ORLANDO, Fla. — The mass shooting in California is triggering memories for people in Central Florida after the Pulse nightclub massacre more than two years ago.

Licensed mental health therapist Kari Russo says if someone wasn’t directly affected by the Pulse shooting in Orlando or another traumatic event, just hearing about the mass shootings can take a toll on anyone.

“Every time something like this happens, our community is traumatized on some level,” said Russo.

Kari Russo has counseled first responders, Pulse survivors, and survivors of the Parkland school shooting.  She says the shooting in California will bring up painful memories for those survivors. But she says you don’t have to be a survivor of a major traumatic event for news of repeated mass shootings across the country to affect you.

“Even just hearing about it, you’re traumatized, and people don’t even realize (it), but your subconscious does,” said Russo.

She says it can cause people to react in ways they might just chalk up to being “stressed out.”

“You may overreact to your kids, your spouse, your boss, or overreact to somebody being critical to you,” said she said.

Russo says what happened at Pulse – and events across the country since then – has increased the number of patients who need mental health treatment in Orlando.

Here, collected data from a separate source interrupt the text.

-- ==== Sys2Proof/Machine/State.lean ====
section
/-! DEFINITION. The state of the machine (spec 10_state.md R13), its inputs and outputs as plain data, and reset
(70_reset_and_hazards.md R121). -/

namespace Sys2Proof.Machine

/-- A byte memory: the bytes written since power-on, as (address, byte) pairs with addresses strictly rising. An address
that is not listed holds no value of its own (log entry 8). -/
abbrev Memory := List Host.Cell

/-- The causes of R106. -/
inductive Cause where
  | none
  | checksumMismatch
  | bufferOverflow
  | concurrentTransferRejected
  | transmitFailure
  | malformedFrame
  | txBusy
  | txSize
  | illegalCommand
  deriving DecidableEq, Repr

/-- The pair `(cause, completed)` of R105. -/
structure Report where
  cause : Cause
  completed : Bool
  deriving DecidableEq, Repr

/-- The outcome of an operation (R105); that of `tick` is the pair of its pump part and its receive part. -/
inductive OpOutcome where
  | single (r : Report)
  | tick (pump receive : Report)
  deriving DecidableEq, Repr

/-- The output events of R93. -/
inductive OutEvent where
  | linkStop
  | linkWrite (frame : Frame)
  | linkResume
  | done (handler : Nat) (length : Len) (snapshot : List Byte)
  deriving DecidableEq, Repr

/-- What the environment does to the block between two operations. -/
inductive HostInput where
  /-- The reset input is asserted (R120). -/
  | reset
  /-- The link receives a frame and holds it for the next poll (R25, R97; log entry 6). -/
  | frameArrives (frame : Frame)
  /-- The host gives a transaction: a command (R94), or a frame for `onPacketReceived` to process (R9; log entry 7). -/
  | word (w : InstrWord)
  deriving DecidableEq, Repr

/-- Why the machine stops with a fault. -/
inductive Fault where
  /-- Raised by a copy out of the pending buffer that would run past its end (R34: "never started"). No state that meets
  `State.Inv` raises it. Safe (log entry 16). -/
  | outsideMemory (space : MemSpace) (address length : Nat)
  deriving DecidableEq, Repr

/-- Why the machine gives no meaning. -/
inductive Refusal where
  /-- An instruction without a meaning; raised by no arm of `exec`. Safe. -/
  | notModelled (mnemonic : String)
  /-- Raised by `step` for a command transaction that ends before its operands do, which the interface never carries
  (R94: "one operation ... with its operands"). Safe (log entry 4). -/
  | truncatedCommand
  deriving DecidableEq, Repr

/-- The block and what it is connected to. The seven items of R13 come after `params`; the rest is the model's own: inputs the
block does not choose (R8, R104) and outputs it has given (R93, R105). -/
structure State where
  /-- The parameters the block was built with (R3; log entry 1). No step changes them. -/
  params : Params
  /-- R14: message bytes not carried by the INIT packet; 0 when no Transmit Session exists. -/
  txTotalLen : Len
  /-- R15: bytes of `pendingBuffer` already sent. -/
  txSentOffset : Len
  /-- R21. -/
  pendingBuffer : Memory
  /-- R19: the running byte count of the inbound message. -/
  rxReceivedLen : Len
  /-- R22. -/
  reassemblyBuffer : Memory
  /-- R20: a completion handler is registered. -/
  cbValid : Bool
  /-- R20: the handler's opaque identifier, below `2 ^ HANDLER_W` (log entry 10). -/
  cbHandler : Nat
  /-- What the environment does next, in order (log entry 14). -/
  inputs : List HostInput
  /-- The link's answers to the coming writes, in order (log entry 5). -/
  linkAnswers : List Bool
  /-- How many writes the link has answered. -/
  linkWrites : Nat
  /-- The frames the link holds, oldest first (R25, R97; log entry 6). -/
  inbound : List Frame
  /-- The output events so far, oldest first (R93; log entry 11). -/
  trace : List OutEvent
  /-- The outcomes so far, oldest first (R105; log entry 11). -/
  outcomes : List OpOutcome
  deriving DecidableEq, Repr

/-- R121, with the configuration REF (R3), nothing connected yet, and `cbHandler` at 0 (DESIGN CHOICE, log entry 9). -/
def State.reset : State :=
  { params := Params.ref
    txTotalLen := 0
    txSentOffset := 0
    pendingBuffer := []
    rxReceivedLen := 0
    reassemblyBuffer := []
    cbValid := false
    cbHandler := 0
    inputs := []
    linkAnswers := []
    linkWrites := 0
    inbound := []
    trace := []
    outcomes := [] }

end Sys2Proof.Machine
end

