/-- Settles O56: the sender's frames are those of the message, and the receiver holds a longer beginning of the payload after
each. -/
theorem messageRoundTrip : Obligations.MessageRoundTrip := by
  intro s r a q size d answers hinv htx hlen hsize hanswers hinit hdata hbuffer hidle hregistered
  have hc : SameConstants s.params r.params := ⟨hinit, hdata, hbuffer⟩
  obtain ⟨t, ht, htrace, -⟩ := messageFramesGoOnTheLinkInOrder s a q size d answers hinv htx hlen hsize hanswers
  have hdelivered : ∃ frames last, messageFrames s.params a q d = frames ++ [last] ∧
      DeliversMessage d size frames last r := by
    rcases le_or_gt d.length s.params.initCapacity with hshort | hlong
    · exact short_message_delivered hinv.legal hc hlen hidle hregistered hshort a q
    · exact long_message_delivered hinv.legal hc hlen hidle hregistered hlong (hlen.trans_le hsize) a q
  obtain ⟨frames, last, hframes, u, v, snap, hu, hquiet, hv, hdone, hbytes⟩ := hdelivered
  exact ⟨t, frames, last, u, v, snap, ht, hframes ▸ htrace, hu, hquiet, hv, hdone, hbytes⟩

end Sys2Proof.Machine
end

section
/-! `setCompletionHandler` and `tick` (spec 43_host_and_link.md R97 to R99; 60_exceptions.md R105): `tick` as its pump followed
by its poll, and what the poll makes of the frames the link holds. -/

namespace Sys2Proof.Machine

variable {s u : State} {r : Report}

/-! ### The halves of `tick` -/

theorem exec_tick_of_ok (h : pumpFragment s = .ok (u, r)) :
    exec .tick s = .next ((pollAndReceive u).1.report (.tick r (pollAndReceive u).2)) := by
  change execTick s = _
  rw [execTick, pumpIfActive_eq, h]

theorem exec_tick_of_error {e : Fault} (h : pumpFragment s = .error e) : exec .tick s = .fault e := by
  change execTick s = _
  rw [execTick, pumpIfActive_eq, h]

theorem exec_pump_of_ok (h : pumpFragment s = .ok (u, r)) :
    exec .pumpPendingFragment s = .next (u.report (.single r)) := by
  rw [exec_pumpPendingFragment, h]

theorem pumpFragment_of_idle (hidle : s.txTotalLen = 0) : pumpFragment s = .ok (s, ⟨.none, false⟩) := by
  rcases pumpFragment_cases s with ⟨-, hp⟩ | ⟨hactive, -⟩ | ⟨hactive, -⟩
  · exact hp
  · exact absurd hidle hactive
  · exact absurd hidle hactive

/-! ### Only instructions report (R105) -/

theorem pumpFragment_outcomes (h : pumpFragment s = .ok (u, r)) : u.outcomes = s.outcomes := by
  rcases pumpFragment_effect h with rfl | ⟨-, f, rfl | ⟨-, rfl⟩⟩ <;> rfl

theorem receivePacket_outcomes (p : Packet) (s : State) : (receivePacket p s).1.outcomes = s.outcomes := by
  obtain ⟨-, -, -, -, -, -, -, -, -, -, houtcomes⟩ := receivePacket_frame p s
  exact houtcomes

theorem receiveFrame_outcomes (f : Frame) (s : State) : (receiveFrame f s).1.outcomes = s.outcomes := by
  obtain ⟨-, -, -, -, -, -, -, -, -, -, houtcomes⟩ := receiveFrame_frame f s
  exact houtcomes

/-! ### The poll (R97) -/

theorem setInbound_of_empty (h : s.inbound = []) : s.setInbound [] = s := by
  rw [← h]
  rfl

theorem pollAndReceive_of_empty (h : s.inbound = []) : pollAndReceive s = (s, ⟨.none, false⟩) := by
  rcases pollAndReceive_cases s with ⟨-, hp⟩ | ⟨fs, f, hlast, -⟩
  · rw [hp, setInbound_of_empty h]
  · simp [h] at hlast

/-- R97: the poll sees the last frame, whatever came before it. -/
theorem pollAndReceive_of_last {fs : List Frame} {f : Frame} (h : s.inbound = fs ++ [f]) :
    pollAndReceive s = receiveFrame f (s.setInbound []) := by
  rcases pollAndReceive_cases s with ⟨hempty, -⟩ | ⟨fs', f', hlast, hp⟩
  · simp [h] at hempty
  · obtain ⟨-, hf⟩ := List.append_inj' (h.symm.trans hlast) rfl
    rw [hp, List.singleton_inj.1 hf]

theorem pollAndReceive_inbound (s : State) : (pollAndReceive s).1.inbound = [] := by
  rcases pollAndReceive_cases s with ⟨-, h⟩ | ⟨fs, f, -, h⟩ <;> rw [h]
  · rfl
  · obtain ⟨-, -, -, -, -, -, -, -, -, hinbound, -⟩ := receiveFrame_frame f (s.setInbound [])
    exact hinbound

/-! ### States that differ in what was reported -/

/-- The second state differs at most in its outcomes: `onPacketReceived` after a pump sees the pump's report, the poll half
of `tick` does not. -/
def DiffersInOutcomes (s s' : State) : Prop := ∃ os, s' = { s with outcomes := os }

/-- R85: a completion does not depend on what was reported. -/
theorem complete_with_outcomes (s : State) (os : List OpOutcome) :
    complete { s with outcomes := os } = { complete s with outcomes := os } := by
  simp only [complete]
  split <;> rfl

theorem differsInOutcomes_receiveRelation : ReceiveRelation DiffersInOutcomes where
  params := by rintro s _ ⟨os, rfl⟩; rfl
  rxReceivedLen := by rintro s _ ⟨os, rfl⟩; rfl
  setRx := by rintro s _ len ⟨os, rfl⟩; exact ⟨os, rfl⟩
  storeReassembly := by rintro s _ x bs ⟨os, rfl⟩; exact ⟨os, rfl⟩
  complete := by rintro s _ ⟨os, rfl⟩; exact ⟨os, complete_with_outcomes s os⟩
  report := by rintro s _ o ⟨os, rfl⟩; exact ⟨os ++ [o], rfl⟩

/-! ### States that differ in the frames before the last -/

/-- The link holds the frames `fs` and then `f` in the first state, and `f` alone in the second. -/
def DiffersInEarlierFrames (fs : List Frame) (f : Frame) (s s' : State) : Prop :=
  s.inbound = fs ++ [f] ∧ s' = s.setInbound [f]

/-- R29: no transmit operation has access to the frames the link holds. -/
theorem earlierFrames_transmitRelation (fs : List Frame) (f : Frame) : TransmitRelation (DiffersInEarlierFrames fs f) where
  reads := by rintro s _ ⟨-, rfl⟩; constructor <;> rfl
  setTx := by rintro s _ a b ⟨h, rfl⟩; exact ⟨h, rfl⟩
  storePending := by rintro s _ bs ⟨h, rfl⟩; exact ⟨h, rfl⟩
  linkSend := by rintro s _ g ⟨h, rfl⟩; exact ⟨h, rfl⟩
  report := by rintro s _ o ⟨h, rfl⟩; exact ⟨h, rfl⟩

theorem pollAndReceive_of_earlierFrames {fs : List Frame} {f : Frame} {s' : State} (h : DiffersInEarlierFrames fs f s s') :
    pollAndReceive s' = pollAndReceive s := by
  obtain ⟨hinbound, rfl⟩ := h
  calc pollAndReceive (s.setInbound [f]) = receiveFrame f (s.setInbound []) := pollAndReceive_of_last (fs := []) rfl
    _ = pollAndReceive s := (pollAndReceive_of_last hinbound).symm

theorem exec_tick_of_earlierFrames {fs : List Frame} {f : Frame} {s' : State} (h : DiffersInEarlierFrames fs f s s') :
    exec .tick s = exec .tick s' := by
  have hpumps := (earlierFrames_transmitRelation fs f).pumpFragment h
  generalize hp : pumpFragment s = p, hp' : pumpFragment s' = p' at hpumps
  cases hpumps with
  | error e => rw [exec_tick_of_error hp, exec_tick_of_error hp']
  | ok hresult =>
    obtain ⟨hstate, hreport⟩ := hresult
    rw [exec_tick_of_ok hp, exec_tick_of_ok hp', pollAndReceive_of_earlierFrames hstate, hreport]

/-! ### The statements -/

/-- Settles O47: the pump leaves the link's frames and the outcomes alone, and the poll does what `onPacketReceived` does,
which does not depend on the pump's report. -/
theorem tickIsPumpThenReceive : Obligations.TickIsPumpThenReceive := by
  intro s hinv
  obtain ⟨⟨t, r⟩, hpump⟩ := pumpFragment_ok_of_inv hinv
  have houtcomes := pumpFragment_outcomes hpump
  have hinbound := (pumpFragment_outside hpump).inbound
  have hsingle : (t.report (.single r)).outcomes = s.outcomes ++ [.single r] := by rw [report_outcomes, houtcomes]
  constructor
  · intro hempty
    refine ⟨_, r, exec_pump_of_ok hpump, hsingle, ?_⟩
    rw [exec_tick_of_ok hpump, pollAndReceive_of_empty (hinbound.trans hempty), ← houtcomes]
    rfl
  · intro fs f hlast
    obtain ⟨⟨os, hstate⟩, hreport⟩ := differsInOutcomes_receiveRelation.receiveFrame f
      (s := t.setInbound []) (s' := (t.report (.single r)).setInbound []) ⟨_, rfl⟩
    have hreported (o : OpOutcome) : ((receiveFrame f ((t.report (.single r)).setInbound [])).1.report o).outcomes =
        (t.report (.single r)).outcomes ++ [o] := congrArg (· ++ [o]) (receiveFrame_outcomes f _)
    refine ⟨_, _, r, _, exec_pump_of_ok hpump, hsingle, exec_onPacketReceived f _, hreported _, ?_⟩
    rw [exec_tick_of_ok hpump, pollAndReceive_of_last (hinbound.trans hlast), hreport, hstate, ← houtcomes]
    simp only [State.report, receiveFrame_outcomes, setInbound_outcomes]
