-- ==== Sys2Proof/Machine/LayoutField.lean ====
section
/-! DEFINITION. The layouts of safety, digital, current-loop and motion channels (chapters 10 to 13): each a structure with the spec's field
names, its default, its bytes and its reading from bytes. -/

namespace Sys2Proof.Machine

/-- A pair entry, 8 bytes (R243). -/
structure PairEntry where
  CH_A : BitVec 8  -- DIO channel a
  CH_B : BitVec 8  -- DIO channel b
  KIND : BitVec 8  -- 0 unused, 1 equivalent, 2 antivalent
  TP_A : BitVec 1  -- Channel a fed from TP0
  TP_B : BitVec 1  -- Channel b fed from TP1
  START_TEST : BitVec 1  -- R220
  DISC_MS : BitVec 16  -- 5 to 2000
  FILTER_US : BitVec 16  -- 0 to 20000
  deriving DecidableEq, Repr

/-- The layout's default (R243). -/
def PairEntry.dflt : PairEntry :=
  { CH_A := 0#8,
    CH_B := 0#8,
    KIND := 0#8,
    TP_A := 1#1,
    TP_B := 1#1,
    START_TEST := 1#1,
    DISC_MS := 100#16,
    FILTER_US := 1000#16 }

/-- Its fields from the lowest bit up, each with its width; reserved fields are 0. -/
def PairEntry.fields (x : PairEntry) : List (Nat × Nat) :=
  [(8, x.CH_A.toNat), (8, x.CH_B.toNat), (8, x.KIND.toNat), (1, x.TP_A.toNat), (1, x.TP_B.toNat), (1, x.START_TEST.toNat), (5, 0), (16, x.DISC_MS.toNat), (16, x.FILTER_US.toNat)]

/-- Its bytes as the module stores or sends them (R243). -/
def PairEntry.toBytes (x : PairEntry) : List Byte := leBytes 8 (pack (x.fields))

/-- The layout as it is read out of a number that holds its bits. -/
def PairEntry.ofBits (n : Nat) : PairEntry :=
  { CH_A := bitsAt n 0 8,
    CH_B := bitsAt n 8 8,
    KIND := bitsAt n 16 8,
    TP_A := bitsAt n 24 1,
    TP_B := bitsAt n 25 1,
    START_TEST := bitsAt n 26 1,
    DISC_MS := bitsAt n 32 16,
    FILTER_US := bitsAt n 48 16 }

/-- The layout as the module reads it out of bytes (R243). -/
def PairEntry.ofBytes (bs : List Byte) : PairEntry := PairEntry.ofBits (ofLe bs)

/-- An SO entry, 32 bytes (R244). -/
structure SoEntry where
  FUNCTION : BitVec 8  -- 0 unused, 1 plain, 2 SBC
  PAIR_WIRING : BitVec 8  -- 0 none, 1 pair-parallel, 2 pair-series
  BRAKE_AXIS : BitVec 8  -- Axis entry 0 to 7; SBC only
  BT_OVERDUE_ACTION : BitVec 8  -- 0 alarm, 1 trip the axis
  BT_INTERVAL_H : BitVec 16  -- 1 to 720
  BT_GRACE_H : BitVec 16  -- 0 to 168
  BT_APPLY_MS : BitVec 16  -- 10 to 2000
  BT_HOLD_MS : BitVec 16  -- 100 to 10000
  BT_STEPS : BitVec 32  -- 1 to 65536
  BT_RATE_HZ : BitVec 32  -- 10 to 100000
  BT_TOL : BitVec 32  -- SPU, 1 or more
  deriving DecidableEq, Repr

/-- The layout's default (R244). -/
def SoEntry.dflt : SoEntry :=
  { FUNCTION := 0#8,
    PAIR_WIRING := 0#8,
    BRAKE_AXIS := 0#8,
    BT_OVERDUE_ACTION := 1#8,
    BT_INTERVAL_H := 8#16,
    BT_GRACE_H := 2#16,
    BT_APPLY_MS := 200#16,
    BT_HOLD_MS := 1000#16,
    BT_STEPS := 400#32,
    BT_RATE_HZ := 1000#32,
    BT_TOL := 100#32 }

/-- Its fields from the lowest bit up, each with its width; reserved fields are 0. -/
def SoEntry.fields (x : SoEntry) : List (Nat × Nat) :=
  [(8, x.FUNCTION.toNat), (8, x.PAIR_WIRING.toNat), (8, x.BRAKE_AXIS.toNat), (8, x.BT_OVERDUE_ACTION.toNat), (16, x.BT_INTERVAL_H.toNat), (16, x.BT_GRACE_H.toNat), (16, x.BT_APPLY_MS.toNat), (16, x.BT_HOLD_MS.toNat), (32, x.BT_STEPS.toNat), (32, x.BT_RATE_HZ.toNat), (32, x.BT_TOL.toNat), (64, 0)]

/-- Its bytes as the module stores or sends them (R244). -/
def SoEntry.toBytes (x : SoEntry) : List Byte := leBytes 32 (pack (x.fields))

She uses a relatively new treatment called Accelerated Resolution Therapy – or ART – to treat PTSD, which is often found in trauma survivors.  And she says she’s seen an increase in the number of counselors who want to learn the treatment, which Russo’s been training them on.

“Therapists are sometimes feeling like they don’t know what to do, like ‘I can talk to them but it just seems to make it worse,’” said Russo.

Russo says the ART helps patients without forcing them to re-hash painful memories.

“People who have had the therapy don’t have nearly the re-traumatization like people who haven’t had therapy, and just thought they were managing and going on through life,” said Russo.

And Russo says the bottom line is that everyone is affected to some degree by national traumatic events, so no matter who you talk to about it or what specific treatment you get, she says if you think you might need help, get it.